Where it gives ground is pure math reasoning — on AIME 2026 its 96.4 trails GPT-5.4 (99.2) and Gemini 3.1 Pro (98.3) and roughly matches Claude Opus 4.6 (96.7). So if your workload is olympiad-style math, the very top closed models still edge it; if it is shipping code and running tools, K2.6 is at or above them.

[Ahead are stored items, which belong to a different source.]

/-- Control blocks and loss of lock (R197, R198, R204, R207, R209). Where the spec leaves a point open, what is stated is the
model's choice: log entries 55 to 59 and 181 to 183 and 217. -/
def Obligations.WaikenBlocks : Prop :=
  ∀ (s : State) (p : Fin 16), trunkLive s p = true →
    (∀ tick : ControlTick, Completes (.waikenControlBlock p tick) s (fun u =>
      let bs := tick.blocks.take 8
      let good := bs.filter blockGood
      let run := fun (i : Nat) => (laneOf s (128 + 8 * p.val + i)).failRun
      PortKeep p s u ∧ (waiken u p).tick = ((waiken s p).tick + 1) % 65536 ∧
      (∀ k, ownKind s p = some k → .blocks p.val ((upTo 8).map (ownBlock s p k (nextTick s p))) ∈ u.sent) ∧
      ((waiken s p).rxStep < 4 → Only [.waikens, .sent] s u ∧ StatusOf (waiken u p) = StatusOf (waiken s p) ∧
        (waiken u p).rxStep = (waiken s p).rxStep) ∧
      (4 ≤ (waiken s p).rxStep →
        (good.length < 5 → StatusOf (waiken u p) = StatusOf (waiken s p)) ∧
        (5 ≤ good.length → StatusOf (waiken u p) = [38, 37, 36, 35, 34, 42].map (majority good)) ∧
        (∀ i b, bs[i]? = some b → blockGood b = true → (laneOf u (128 + 8 * p.val + i)).failRun = 0) ∧
        (∀ i b, bs[i]? = some b → blockGood b = false → run i < 3 → (laneOf u (128 + 8 * p.val + i)).failRun = run i + 1) ∧
        (∀ i b, bs[i]? = some b → blockGood b = false → run i = 3 → (laneOf u (128 + 8 * p.val + i)).failRun = 0 ∧
          regN u (laneR (128 + 8 * p.val + i) 0x10C) = min (regN s (laneR (128 + 8 * p.val + i) 0x10C) + 1) (2 ^ 32 - 1)) ∧
        ((∀ i < 8, match bs[i]? with | some b => blockGood b = false → run i ≠ 3 | none => run i ≠ 4) →
          (waiken u p).rxStep = (waiken s p).rxStep) ∧
        ((∃ i b, bs[i]? = some b ∧ blockGood b = false ∧ run i = 3) →
          ((waiken s p).version ≠ 1 → (waiken u p).rxStep = 2 ∧ (waiken u p).sendRq = true) ∧
          ((waiken s p).version = 1 → (waiken u p).rxStep = 0 ∧ (waiken u p).txStep = 0 ∧ (waiken u p).rate = 0))))) ∧
    (∀ lane, Completes (.laneLockLoss p lane) s (fun u =>
      let l := if lane.val < 8 then 128 + 8 * p.val + lane.val else 256 + p.val
      PortKeep p s u ∧
      let holds := 3 ≤ (waiken s p).rxStep ∨
        ((waiken s p).rxStep = 2 ∧ (lane = 8 ∨ ((waiken s p).version = 1 ∧ (waiken s p).rate ≠ 0)))
      (¬ holds → u = s) ∧
      (holds → regN u (laneR l 0x10C) = min (regN s (laneR l 0x10C) + 1) (2 ^ 32 - 1) ∧
        bitAt u (laneR l 0x30) 0 = true ∧ (framerOn s p = true → (framer u p).raw.getLsbD bitLol = true) ∧
        ((waiken s p).version ≠ 1 → (waiken u p).rxStep = 2 ∧ (waiken u p).sendRq = true ∧
          (waiken u p).txStep = (waiken s p).txStep ∧
          (waiken u p).clockLost = ((waiken s p).clockLost || lane = 8)) ∧
        ((waiken s p).version = 1 → (waiken u p).rxStep = 0 ∧ (waiken u p).txStep = 0 ∧ (waiken u p).rate = 0)))) ∧
    Completes (.dozeCheck p) s (fun u => PortKeep p s u ∧ Only [.regs, .sent, .icSrc, .icMsix, .halyards, .lanes, .waikens, .reef] s u ∧
      ((waiken s p).checkDue = false → u = s) ∧
      ((waiken s p).checkDue = true →
        let dzIn := capWord s p 3 / 2 ^ 16
        let dzOut := capWord s p 3 % 2 ^ 16
        (waiken u p).checkDue = false ∧
        ((waiken u p).noDoze = false ↔ max 64 dzOut + 16 ≤ fld s (halR p 0xC) 15 0 ∧
          8 + dzIn + max 64 dzOut + 16 ≤ fld s (halR p 0xC) 31 16 ∧ dzOut ≠ 0 ∧ (waiken s p).version = 2))) ∧
    Completes (.txPllSourceChange p) s (fun u => Only [.waikens] s u ∧ PortKeep p s u ∧
      waiken u p = { waiken s p with pllOnClock := decide (2 ≤ (waiken s p).rxStep) && !(waiken s p).clockLost })

/-- Enables, retrains, opens and shorts (R200, R204, R213, R214). Where the spec leaves a point open, what is stated is the
model's choice: log entries 55 to 59 and 181 to 183 and 217. -/
def Obligations.LaneFaults : Prop :=
  ∀ (s : State) (l : Fin 279), coreOn s = true →
    (∀ en, Completes (.laneEnable l en) s (fun u => bitAt u (laneR l 0) 0 = en ∧
      (bitAt s (laneR l 0) 0 = en → u = s) ∧
      (bitAt s (laneR l 0) 0 ≠ en → en = false →
        (laneOf u l).tx = (if (laneOf s l).short then 8 else if bitAt s (laneR l 0x20) 31 then 7 else 0) ∧
        (laneOf u l).rx = (if bitAt s (laneR l 0x20) 30 then 7 else 0) ∧ (laneOf u l).rxInv = false ∧
        (laneOf u l).txInv = false ∧ (laneOf u l).isOpen = false ∧
        ∀ p, trunkOf l = some p → (waiken u p).rxStep = 0 ∧ (waiken u p).txStep = 0) ∧
      (bitAt s (laneR l 0) 0 ≠ en → en = true → lanePowered s l = true → laneServed s l = true →
        (laneOf u l).tx = (if (laneOf s l).isOpen || (laneOf s l).short then 8
          else if bitAt s (laneR l 0x20) 31 then 7 else firstState s l) ∧
        (laneOf u l).rx = if bitAt s (laneR l 0x20) 30 then 7 else firstState s l))) ∧
    Completes (.retrain l) s (fun u =>
      (lanePowered s l = false → u = s) ∧
      (lanePowered s l = true → (laneOf u l).short = false ∧ (laneOf u l).isOpen = false ∧
        (bitAt s (laneR l 0) 0 = true → laneServed s l = true → bitAt s (laneR l 0x20) 31 = false → (laneOf u l).tx = firstState s l) ∧
        (regN u (laneR l 0x114) = min (regN s (laneR l 0x114) + 1) (2 ^ 32 - 1)) ∧
        ∀ p, trunkOf l = some p → (waiken u p).rxStep = 0 ∧ (waiken u p).txStep = 0)) ∧
    (∀ found, Completes (.receiverDetect l found) s (fun u =>
      (bitAt s (laneR l 0) 0 = false ∨ 275 ≤ l.val ∨ (found = true ∧ (laneOf s l).isOpen = false) → u = s) ∧
      (bitAt s (laneR l 0) 0 = true → l.val < 275 → found = true → (laneOf s l).isOpen = true →
        (laneOf u l).isOpen = false ∧ (laneOf u l).tx = if (laneOf s l).short then 8
          else if bitAt s (laneR l 0x20) 31 then 7 else if lanePowered s l && laneServed s l then firstState s l else 0) ∧
      (bitAt s (laneR l 0) 0 = true → l.val < 275 → found = false →
        (laneOf u l).isOpen = true ∧ (laneOf u l).tx = 8 ∧
        ((laneOf s l).isOpen = false → bitAt u (laneR l 0x30) 2 = true) ∧
        ∀ p, trunkOf l = some p → (waiken u p).txStep = 0 ∧ (waiken u p).fault = 6))) ∧
    Completes (.legShort l) s (fun u => (laneOf u l).short = true ∧ (laneOf u l).tx = 8 ∧
      (laneOf u l).rx = (laneOf s l).rx ∧ bitAt u (laneR l 0x30) 3 = true ∧
      ∀ p, trunkOf l = some p → (waiken u p).txStep = 0 ∧ (waiken u p).fault = 7)

/-- Patterns and injections (R215 to R217). Where the spec leaves a point open, what is stated is the
model's choice: log entries 55 to 59 and 181 to 183 and 217. -/
def Obligations.LanePatterns : Prop :=
  ∀ (s : State) (l : Fin 279), coreOn s = true →
    (∀ v : Word, Completes (.patCtlWrite l v) s (fun u =>
      (patOk s l v = false → Only [.lanes] s u ∧ laneOf u l = { laneOf s l with patRej := true }) ∧
      (patOk s l v = true → reg u (laneR l 0x20) = v &&& 0xFFF00000 ∧ (laneOf u l).patRej = false ∧
        (v.getLsbD 31 = bitAt s (laneR l 0x20) 31 → trunkOf l = none ∨ v.getLsbD 30 = bitAt s (laneR l 0x20) 30 →
          (laneOf u l).tx = (laneOf s l).tx) ∧
        (v.getLsbD 30 = bitAt s (laneR l 0x20) 30 → (laneOf u l).rx = (laneOf s l).rx) ∧
        let rest := if bitAt s (laneR l 0) 0 && lanePowered s l && laneServed s l then firstState s l else 0
        (v.getLsbD 31 ≠ bitAt s (laneR l 0x20) 31 → (laneOf u l).tx =
          if (laneOf s l).isOpen || (laneOf s l).short then 8 else if v.getLsbD 31 then 7 else rest) ∧
        (v.getLsbD 30 ≠ bitAt s (laneR l 0x20) 30 → (laneOf u l).rx = if v.getLsbD 30 then 7 else rest)))) ∧
    (∀ n e, Completes (.patternLockChange l n e) s (fun u =>
      let x := laneOf s l
      let y := laneOf u l
      let counts : Nat → Nat → Prop := fun b k =>
        reg64 u (laneR l 0x100) = min (reg64 s (laneR l 0x100) + b) (2 ^ 64 - 1) ∧
        regN u (laneR l 0x108) = min (regN s (laneR l 0x108) + k) (2 ^ 32 - 1)
      (bitAt s (laneR l 0x20) 30 = false → u = s) ∧
      (bitAt s (laneR l 0x20) 30 = true → x.patLock = true →
        (e = 0 → y.patLock = true ∧ y.patWin = (x.patWin.map (· + n)).filter (· < 1024) ∧ counts n 0) ∧
        (e ≤ n → x.patWin.length + e < 64 → y.patLock = true ∧ counts n e) ∧
        (64 ≤ e → e ≤ n → n < e + 64 → n ≤ 1024 → y.patLock = false)) ∧
      (bitAt s (laneR l 0x20) 30 = true → x.patLock = false →
        (e = 0 → x.patRun + n < 64 → y.patLock = false ∧ y.patRun = x.patRun + n ∧ counts 0 0) ∧
        (e = 0 → 64 ≤ x.patRun + n → y.patLock = true ∧ counts (x.patRun + n - 64) 0) ∧
        (e ≠ 0 → e ≤ n → x.patRun + (n - e) < 64 → y.patLock = false ∧ y.patRun ≤ n - e ∧ counts 0 0) ∧
        (e ≠ 0 → e < 64 → 64 * (e + 1) ≤ n - e → y.patLock = true)))) ∧
    (∀ c n, (c = .injSingle l ∧ n = 1 ∨ ∃ k : BitVec 10, c = .injBurst l k ∧ n = k.toNat + 1) → Completes c s (fun u =>
      (injectable s l = false → u = s) ∧
      (injectable s l = true → (laneOf s l).injBusy = true → Only [.regs] s u ∧ RegsOnly (· == laneR l 0x118) s u ∧
        regN u (laneR l 0x118) = min (regN s (laneR l 0x118) + 1) (2 ^ 32 - 1)) ∧
      (injectable s l = true → (laneOf s l).injBusy = false → Only [.lanes, .sent] s u ∧
        u.sent = s.sent ++ [.inverted l n (!bitAt s (laneR l 0x20) 31)] ∧ laneOf u l = { laneOf s l with injBusy := true })))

The other headline is Agent Swarm: K2.6 can fan a task out to as many as 300 domain-specialized sub-agents and run up to 4,000 coordinated steps in a single autonomous pass. It is the feature behind its agentic-search jump — BrowseComp climbs from K2.5's ~78 to 86+ in swarm mode.

The bottom line

  • The story: frontier-class coding and agentic capability with open weights and a permissive license — and on SWE-Bench Pro it edges GPT-5.4, Gemini 3.1 Pro, and Claude Opus 4.6.
  • Architecture: 1T-parameter MoE, 32B active (8 of 384 experts + 1 shared), MLA attention, 256K context, native multimodal.
  • Memory: the trade-off MoE does not solve — ~594 GB at native INT4 (4x H100), ~2 TB at FP16 (8x). Most teams should hit an API, not a GPU rack.
  • Pick it when: you want open-weight coding/agent performance at the frontier, or you must self-host for privacy/volume/fine-tuning. Look elsewhere when: your bottleneck is pure math reasoning, where the closed leaders still win.

Weights and the model card are on Hugging Face.